- [EXERCISE INSTRUCTIONS] Count up the lines below in which the string "encode" appears. The reply should be that number alone.

- [DATA EXTRACTS]
-- ==== Sys2Proof/Tests/Slice0.lean ====
section
/-! SUPPORT. The model's own tests, on vectors of spec/95_test_vectors.md (named V<n>), and a witness
for the hypotheses of every statement.  Expected values come from the spec, never from a run. -/

namespace Sys2Proof.Tests

open Sys2Proof Sys2Proof.Machine

/-! ## Ill-formed commands (R92, R112) -/

theorem test_wf_sigma_high : (Instr.addNoiseI 32768).wf = false := by decide
theorem test_wf_sigma_low : (Instr.addNoiseI (-32769)).wf = false := by decide
theorem test_wf_step_count : (Instr.runSweep 65536).wf = false := by decide
theorem test_wf_limits : (Instr.addNoiseI 32767).wf ∧ (Instr.addNoiseI (-32768)).wf ∧
    (Instr.runSweep 65535).wf := by decide

/-! ## Words written out from R91 to R93: `IMM16`, `RSV`, `M`, `OPC` -/

theorem test_decode_config : decode 0b0000000000000000_0000000_0_00000001 = .ok .config := by decide
theorem test_decode_genCarriers : decode 0b0000000000000000_0000000_0_00000010 = .ok .genCarriers := by decide
theorem test_decode_genBits : decode 0b0000000000000000_0000000_0_00000011 = .ok .genBits := by decide
theorem test_decode_modulate : decode 0b0000000000000000_0000000_0_00000100 = .ok .modulate := by decide
theorem test_decode_addNoise : decode 0b0000000000000000_0000000_0_00000101 = .ok .addNoise := by decide
/-- V45: `CMD ADD_NOISE #-32768` is `0x80000105`. -/
theorem test_decode_addNoiseI : decode 0b1000000000000000_0000000_1_00000101 = .ok (.addNoiseI (-32768)) := by
  decide
theorem test_decode_demodulate : decode 0b0000000000000000_0000000_0_00000110 = .ok .demodulate := by decide
theorem test_decode_score : decode 0b0000000000000000_0000000_0_00000111 = .ok .score := by decide
/-- V62: `CMD RUN_SWEEP #33` is `0x00210008`. -/
theorem test_decode_runSweep : decode 0b0000000000100001_0000000_0_00001000 = .ok (.runSweep 33) := by decide
theorem test_decode_getName : decode 0b0000000000000000_0000000_0_00001001 = .ok .getName := by decide
theorem test_decode_softReset : decode 0b0000000000000000_0000000_0_00001111 = .ok .softReset := by decide

/-- V70: illegal words, one of each kind. -/
theorem test_decode_illegal :
    decode 0x00000000 = .error .reservedOpcode ∧ decode 0x000000FF = .error .reservedOpcode ∧
    decode 0x00000201 = .error .reservedField ∧ decode 0x00008005 = .error .reservedField ∧
    decode 0x00000101 = .error .modeBit ∧ decode 0x00000108 = .error .modeBit ∧
    decode 0x00010001 = .error .immediate ∧ decode 0x00010005 = .error .immediate ∧
    decode 0x0001000F = .error .immediate := by decide

theorem test_encode_operands : encode (.addNoiseI (-1)) = 0xFFFF0105 ∧
    encode (.addNoiseI 4096) = 0x10000105 ∧ encode (.runSweep 12) = 0x000C0008 := by decide

theorem test_table_word : decodeTableWord 32 0x00000105 = some (.addNoiseI 0) ∧
    decodeTableWord 16 0x00000008 = some (.runSweep 0) ∧ decodeTableWord 32 0 = none := by decide

/-! ## Small states -/

/-- Element `k` of a list of numbers. -/
def elem (w : Nat) (xs : List Int) (k : Nat) : BitVec w := BitVec.ofInt w (xs.getD k 0)

/-- A buffer that holds a list of numbers from index 0 on. -/
def buf (w : Nat) (xs : List Int) : Buffer w := (List.range xs.length).map fun k => (k, elem w xs k)

/-- The numbers a buffer holds. -/
def nums {w : Nat} (b : Buffer w) : List Int := b.map fun e => e.2.toInt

- [SOLVED EXERCISE] 2